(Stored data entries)
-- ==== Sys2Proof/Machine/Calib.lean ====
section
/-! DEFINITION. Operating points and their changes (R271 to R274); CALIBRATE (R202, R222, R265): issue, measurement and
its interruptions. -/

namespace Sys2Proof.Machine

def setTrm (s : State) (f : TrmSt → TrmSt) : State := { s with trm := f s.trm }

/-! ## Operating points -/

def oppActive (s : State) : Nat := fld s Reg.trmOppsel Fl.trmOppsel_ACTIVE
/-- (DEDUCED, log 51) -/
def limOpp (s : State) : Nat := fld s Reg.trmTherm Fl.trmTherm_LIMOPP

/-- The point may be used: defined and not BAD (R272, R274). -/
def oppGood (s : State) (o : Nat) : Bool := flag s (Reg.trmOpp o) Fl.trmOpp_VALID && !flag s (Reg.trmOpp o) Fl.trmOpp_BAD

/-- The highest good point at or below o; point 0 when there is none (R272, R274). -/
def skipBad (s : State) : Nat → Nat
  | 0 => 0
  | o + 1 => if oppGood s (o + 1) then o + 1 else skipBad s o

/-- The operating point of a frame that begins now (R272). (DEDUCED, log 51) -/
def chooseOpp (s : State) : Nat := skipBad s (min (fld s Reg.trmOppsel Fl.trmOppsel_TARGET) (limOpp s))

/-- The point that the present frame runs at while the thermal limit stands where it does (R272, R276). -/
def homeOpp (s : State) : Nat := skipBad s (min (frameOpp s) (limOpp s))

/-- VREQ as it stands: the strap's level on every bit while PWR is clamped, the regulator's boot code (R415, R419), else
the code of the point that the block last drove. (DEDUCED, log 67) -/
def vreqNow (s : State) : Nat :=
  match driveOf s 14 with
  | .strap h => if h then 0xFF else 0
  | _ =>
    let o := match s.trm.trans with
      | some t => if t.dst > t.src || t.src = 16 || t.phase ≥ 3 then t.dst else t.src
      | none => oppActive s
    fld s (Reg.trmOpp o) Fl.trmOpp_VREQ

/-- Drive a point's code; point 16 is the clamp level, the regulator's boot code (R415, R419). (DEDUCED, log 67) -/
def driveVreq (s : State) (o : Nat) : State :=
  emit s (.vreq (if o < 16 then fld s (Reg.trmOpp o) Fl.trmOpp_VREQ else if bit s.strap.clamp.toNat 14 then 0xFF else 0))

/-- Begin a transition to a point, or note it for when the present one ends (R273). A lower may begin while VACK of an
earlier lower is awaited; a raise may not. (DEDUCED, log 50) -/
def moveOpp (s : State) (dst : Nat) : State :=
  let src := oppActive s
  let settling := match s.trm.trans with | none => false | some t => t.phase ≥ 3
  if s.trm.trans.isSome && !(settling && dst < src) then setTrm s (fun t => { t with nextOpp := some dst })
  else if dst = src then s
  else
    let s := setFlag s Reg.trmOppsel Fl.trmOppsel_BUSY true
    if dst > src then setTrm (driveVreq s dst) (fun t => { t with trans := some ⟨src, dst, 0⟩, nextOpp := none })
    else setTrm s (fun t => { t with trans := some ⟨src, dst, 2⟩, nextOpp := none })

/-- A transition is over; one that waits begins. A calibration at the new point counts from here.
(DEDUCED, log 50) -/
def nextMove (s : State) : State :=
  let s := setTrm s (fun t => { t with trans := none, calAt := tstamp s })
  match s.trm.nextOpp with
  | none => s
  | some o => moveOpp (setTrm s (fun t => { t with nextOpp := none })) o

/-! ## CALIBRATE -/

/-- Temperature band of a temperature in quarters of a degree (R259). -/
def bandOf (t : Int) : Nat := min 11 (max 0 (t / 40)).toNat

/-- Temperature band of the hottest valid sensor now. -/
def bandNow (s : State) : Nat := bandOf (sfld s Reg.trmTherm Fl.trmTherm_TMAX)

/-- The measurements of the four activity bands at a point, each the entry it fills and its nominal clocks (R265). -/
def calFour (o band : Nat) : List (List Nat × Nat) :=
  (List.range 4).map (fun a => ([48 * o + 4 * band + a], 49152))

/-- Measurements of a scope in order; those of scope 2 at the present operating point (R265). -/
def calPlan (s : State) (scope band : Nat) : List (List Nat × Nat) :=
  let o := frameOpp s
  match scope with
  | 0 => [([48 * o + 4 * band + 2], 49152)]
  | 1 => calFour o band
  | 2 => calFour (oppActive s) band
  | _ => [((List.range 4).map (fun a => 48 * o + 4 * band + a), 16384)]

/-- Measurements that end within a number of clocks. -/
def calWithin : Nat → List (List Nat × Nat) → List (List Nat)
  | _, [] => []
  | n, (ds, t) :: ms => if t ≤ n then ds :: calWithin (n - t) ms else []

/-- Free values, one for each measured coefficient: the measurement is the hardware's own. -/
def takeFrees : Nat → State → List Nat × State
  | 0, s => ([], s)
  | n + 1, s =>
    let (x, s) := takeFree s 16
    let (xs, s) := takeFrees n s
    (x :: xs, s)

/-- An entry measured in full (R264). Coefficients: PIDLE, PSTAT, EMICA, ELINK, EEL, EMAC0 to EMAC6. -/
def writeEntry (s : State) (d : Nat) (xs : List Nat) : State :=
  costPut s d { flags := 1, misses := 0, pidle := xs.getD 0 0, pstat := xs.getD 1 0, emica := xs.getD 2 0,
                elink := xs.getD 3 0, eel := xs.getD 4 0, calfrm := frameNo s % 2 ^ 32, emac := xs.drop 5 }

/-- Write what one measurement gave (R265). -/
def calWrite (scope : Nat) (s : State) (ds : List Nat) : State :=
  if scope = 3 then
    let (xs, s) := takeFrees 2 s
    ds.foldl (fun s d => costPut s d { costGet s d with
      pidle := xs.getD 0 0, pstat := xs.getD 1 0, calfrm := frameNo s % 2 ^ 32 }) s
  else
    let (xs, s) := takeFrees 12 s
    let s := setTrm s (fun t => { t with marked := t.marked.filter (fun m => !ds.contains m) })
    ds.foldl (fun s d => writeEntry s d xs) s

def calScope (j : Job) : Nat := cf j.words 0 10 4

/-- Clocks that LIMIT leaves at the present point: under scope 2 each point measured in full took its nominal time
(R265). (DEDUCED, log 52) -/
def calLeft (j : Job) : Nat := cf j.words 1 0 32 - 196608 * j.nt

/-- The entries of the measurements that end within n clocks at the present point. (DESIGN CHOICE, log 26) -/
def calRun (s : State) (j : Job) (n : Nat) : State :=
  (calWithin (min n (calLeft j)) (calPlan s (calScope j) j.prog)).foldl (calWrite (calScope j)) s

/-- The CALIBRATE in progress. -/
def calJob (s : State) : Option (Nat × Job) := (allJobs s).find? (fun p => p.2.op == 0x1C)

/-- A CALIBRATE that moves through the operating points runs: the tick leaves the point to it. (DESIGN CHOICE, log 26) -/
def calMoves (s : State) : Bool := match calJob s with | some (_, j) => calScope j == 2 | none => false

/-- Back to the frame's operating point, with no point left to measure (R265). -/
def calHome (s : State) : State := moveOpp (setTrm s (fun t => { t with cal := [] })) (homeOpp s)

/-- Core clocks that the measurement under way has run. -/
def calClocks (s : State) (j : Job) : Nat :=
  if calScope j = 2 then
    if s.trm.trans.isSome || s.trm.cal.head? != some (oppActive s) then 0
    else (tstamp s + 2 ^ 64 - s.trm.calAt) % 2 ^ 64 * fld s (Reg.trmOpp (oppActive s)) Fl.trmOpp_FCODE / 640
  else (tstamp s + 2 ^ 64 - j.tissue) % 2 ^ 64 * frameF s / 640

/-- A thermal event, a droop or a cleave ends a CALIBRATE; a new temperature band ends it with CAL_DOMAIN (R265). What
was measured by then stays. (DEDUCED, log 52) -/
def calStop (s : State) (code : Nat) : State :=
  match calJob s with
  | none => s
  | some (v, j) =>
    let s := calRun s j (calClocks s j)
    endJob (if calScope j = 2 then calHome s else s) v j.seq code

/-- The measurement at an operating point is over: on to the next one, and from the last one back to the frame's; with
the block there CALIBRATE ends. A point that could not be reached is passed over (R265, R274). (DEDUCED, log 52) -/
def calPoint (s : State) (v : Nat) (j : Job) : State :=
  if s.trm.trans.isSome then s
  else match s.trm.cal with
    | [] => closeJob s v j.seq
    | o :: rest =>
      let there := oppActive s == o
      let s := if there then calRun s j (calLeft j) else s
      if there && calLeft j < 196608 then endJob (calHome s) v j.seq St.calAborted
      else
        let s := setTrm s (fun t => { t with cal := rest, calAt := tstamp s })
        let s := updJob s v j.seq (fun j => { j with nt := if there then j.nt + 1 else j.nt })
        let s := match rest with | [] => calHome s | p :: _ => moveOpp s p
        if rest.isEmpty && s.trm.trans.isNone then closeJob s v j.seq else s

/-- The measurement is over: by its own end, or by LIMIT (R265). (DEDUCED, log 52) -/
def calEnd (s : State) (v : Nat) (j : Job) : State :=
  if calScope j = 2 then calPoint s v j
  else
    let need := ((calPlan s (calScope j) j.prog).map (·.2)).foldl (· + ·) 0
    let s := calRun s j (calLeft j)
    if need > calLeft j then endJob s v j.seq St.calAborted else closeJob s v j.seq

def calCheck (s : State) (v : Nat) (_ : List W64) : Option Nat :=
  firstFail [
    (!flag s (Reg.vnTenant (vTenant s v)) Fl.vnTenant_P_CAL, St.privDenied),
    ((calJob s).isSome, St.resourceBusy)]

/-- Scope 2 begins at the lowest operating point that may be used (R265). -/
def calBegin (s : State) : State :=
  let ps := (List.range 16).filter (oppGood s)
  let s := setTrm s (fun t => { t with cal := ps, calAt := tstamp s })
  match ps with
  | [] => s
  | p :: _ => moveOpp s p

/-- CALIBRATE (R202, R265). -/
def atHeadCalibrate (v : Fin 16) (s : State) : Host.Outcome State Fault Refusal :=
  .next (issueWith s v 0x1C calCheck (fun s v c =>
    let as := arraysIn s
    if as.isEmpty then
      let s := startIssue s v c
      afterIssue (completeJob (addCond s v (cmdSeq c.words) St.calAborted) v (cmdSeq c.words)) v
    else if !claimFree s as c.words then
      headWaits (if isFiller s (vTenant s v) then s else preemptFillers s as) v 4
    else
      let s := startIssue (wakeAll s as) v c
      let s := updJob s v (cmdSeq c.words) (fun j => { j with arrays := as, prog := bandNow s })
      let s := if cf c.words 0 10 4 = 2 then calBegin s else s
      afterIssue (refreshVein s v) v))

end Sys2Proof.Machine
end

• PROBLEM
In the data above, find the line with "def bandNow (s" and the line with "point (R265). -/". Retype both, plus every line between them, exactly.

• WRITTEN ANSWER
def bandNow (s : State) : Nat := bandOf (sfld s Reg.trmTherm Fl.trmTherm_TMAX)

/-- The measurements of the four activity bands at a point, each the entry it fills and its nominal clocks (R265). -/
def calFour (o band : Nat) : List (List Nat × Nat) :=
  (List.range 4).map (fun a => ([48 * o + 4 * band + a], 49152))

/-- Measurements of a scope in order; those of scope 2 at the present operating point (R265). -/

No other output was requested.